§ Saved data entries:
........
-- ==== Sys2Proof/Tests/Slice0.lean ====
section
/-! SUPPORT. The model's own tests: for every statement with hypotheses a witness per clause, the worked examples of the
spec, and the smoke test of WellFormed. -/
namespace Sys2Proof.Machine.Slice0Tests
set_option linter.unusedVariables false
set_option maxRecDepth 8000
set_option Elab.async false

/-- Some fields take values. -/
def regs (s : State) (l : List (PageId × Fld × Nat)) : State := l.foldl (fun s e => s.setReg e.1 e.2.1 e.2.2) s
def withGate (s : State) (p : PartId) (r : GateRef) (x : Gate) : State := s.setGate p r x
def gate0 (value cfg : Nat) : Gate := ⟨value, cfg, true, false, 3⟩
def withReqs (s : State) (l : List SysReq) : State := { s with eng := { s.eng with sys := { s.eng.sys with reqs := l } } }
def held (s : State) : State := { s with eng := { s.eng with inReset := true } }
def readReq : SysReq := ⟨7, .fw 1, 4, 1, 0x1000, 4, none, true, 3, 0, 0⟩
def writeReq : SysReq := ⟨7, .tile 3 2, 2, 3, 0x2000, 4, some (0, [1, 2, 3, 4]), true, 3, 0, 0⟩
def tile (s : State) (g : TileId) (f : Tile → Tile) : State := s.setTile g (f (s.tile g))
def part (s : State) (p : PartId) (f : Part → Part) : State := s.setPart p (f (s.part p))
def port (s : State) (n : PortId) (f : Port → Port) : State := s.setPort n (f (s.port n))
def eng (s : State) (f : Engine → Engine) : State := { s with eng := f s.eng }
/-- Region 0 of every module of a tile grants everything. -/
def opn (s : State) (g : TileId) : State :=
  s.setBank (.tile g .spd) <| (List.range 8).reverse.foldl (fun b m =>
    [(SPD.RG_LIMIT m 0, 2 ^ 34 - 1), (SPD.RG_X m 0, 1), (SPD.RG_W m 0, 1), (SPD.RG_R m 0, 1), (SPD.RG_EN m 0, 1)].foldl
      (fun b e => Bank.set b e.1.active e.2) b) (s.bank (.tile g .spd))
/-- No region grants anything. -/
def shut (s : State) (g : TileId) : State :=
  regs s <| (List.range 8).flatMap fun m => (List.range 16).map fun r => (.tile g .spd, (SPD.RG_EN m r).active, 0)
/-- Bytes in a scratchpad, with their check symbols. -/
def put (s : State) (g : TileId) (a : Nat) (bs : List Byte) : State := (bankFill g 0 a bs).after s
/-- Bytes in partition memory, with their check bytes. -/
def pput (s : State) (p : PartId) (a : Nat) (bs : List Byte) : State := (mcWriteOp p 2 a bs [] []).after s
/-- A command word with the given fields: lowest bit and value. -/
def word (l : List (Nat × Nat)) : CmdWord := BitVec.ofNat 128 (l.foldl (fun n e => n ||| e.2 <<< e.1) 0)
/-- A command that a unit holds, past its hold and begun. -/
def act (w : CmdWord) : Active := ⟨0x100, w, 5, [0], true, true, 0⟩
def run0 : ArrayRun := ⟨0, 0, [], [], ⟨0, 0, 0, 0⟩, ⟨0, 0, 0, 0⟩, none, [], [], [], none, [], 0, 0, []⟩
def val (m : M α) (s : State) (d : α) : α := match m s with | .ok a _ => a | .error _ _ => d
/-- The array unit of a tile holds `c` alone, which stands where `r` says. -/
def onArray (s : State) (g : TileId) (c : Active) (r : ArrayRun) : State :=
  tile s g fun t => { t with units := { t.units with array := [c], arrayRun := some r } }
........
§ Work required: Give back every line of the data exactly as it was written.

§ Response to this exercise:
-- ==== Sys2Proof/Tests/Slice0.lean ====
section
/-! SUPPORT. The model's own tests: for every statement with hypotheses a witness per clause, the worked examples of the
spec, and the smoke test of WellFormed. -/
namespace Sys2Proof.Machine.Slice0Tests
set_option linter.unusedVariables false
set_option maxRecDepth 8000
set_option Elab.async false

/-- Some fields take values. -/
def regs (s : State) (l : List (PageId × Fld × Nat)) : State := l.foldl (fun s e => s.setReg e.1 e.2.1 e.2.2) s
def withGate (s : State) (p : PartId) (r : GateRef) (x : Gate) : State := s.setGate p r x
def gate0 (value cfg : Nat) : Gate := ⟨value, cfg, true, false, 3⟩
def withReqs (s : State) (l : List SysReq) : State := { s with eng := { s.eng with sys := { s.eng.sys with reqs := l } } }
def held (s : State) : State := { s with eng := { s.eng with inReset := true } }
def readReq : SysReq := ⟨7, .fw 1, 4, 1, 0x1000, 4, none, true, 3, 0, 0⟩
def writeReq : SysReq := ⟨7, .tile 3 2, 2, 3, 0x2000, 4, some (0, [1, 2, 3, 4]), true, 3, 0, 0⟩
def tile (s : State) (g : TileId) (f : Tile → Tile) : State := s.setTile g (f (s.tile g))
def part (s : State) (p : PartId) (f : Part → Part) : State := s.setPart p (f (s.part p))
def port (s : State) (n : PortId) (f : Port → Port) : State := s.setPort n (f (s.port n))
def eng (s : State) (f : Engine → Engine) : State := { s with eng := f s.eng }
/-- Region 0 of every module of a tile grants everything. -/
def opn (s : State) (g : TileId) : State :=
  s.setBank (.tile g .spd) <| (List.range 8).reverse.foldl (fun b m =>
    [(SPD.RG_LIMIT m 0, 2 ^ 34 - 1), (SPD.RG_X m 0, 1), (SPD.RG_W m 0, 1), (SPD.RG_R m 0, 1), (SPD.RG_EN m 0, 1)].foldl
      (fun b e => Bank.set b e.1.active e.2) b) (s.bank (.tile g .spd))
/-- No region grants anything. -/
def shut (s : State) (g : TileId) : State :=
  regs s <| (List.range 8).flatMap fun m => (List.range 16).map fun r => (.tile g .spd, (SPD.RG_EN m r).active, 0)
/-- Bytes in a scratchpad, with their check symbols. -/
def put (s : State) (g : TileId) (a : Nat) (bs : List Byte) : State := (bankFill g 0 a bs).after s
/-- Bytes in partition memory, with their check bytes. -/
def pput (s : State) (p : PartId) (a : Nat) (bs : List Byte) : State := (mcWriteOp p 2 a bs [] []).after s
/-- A command word with the given fields: lowest bit and value. -/
def word (l : List (Nat × Nat)) : CmdWord := BitVec.ofNat 128 (l.foldl (fun n e => n ||| e.2 <<< e.1) 0)
/-- A command that a unit holds, past its hold and begun. -/
def act (w : CmdWord) : Active := ⟨0x100, w, 5, [0], true, true, 0⟩
def run0 : ArrayRun := ⟨0, 0, [], [], ⟨0, 0, 0, 0⟩, ⟨0, 0, 0, 0⟩, none, [], [], [], none, [], 0, 0, []⟩
def val (m : M α) (s : State) (d : α) : α := match m s with | .ok a _ => a | .error _ _ => d
/-- The array unit of a tile holds `c` alone, which stands where `r` says. -/
def onArray (s : State) (g : TileId) (c : Active) (r : ArrayRun) : State :=
  tile s g fun t => { t with units := { t.units with array := [c], arrayRun := some r } }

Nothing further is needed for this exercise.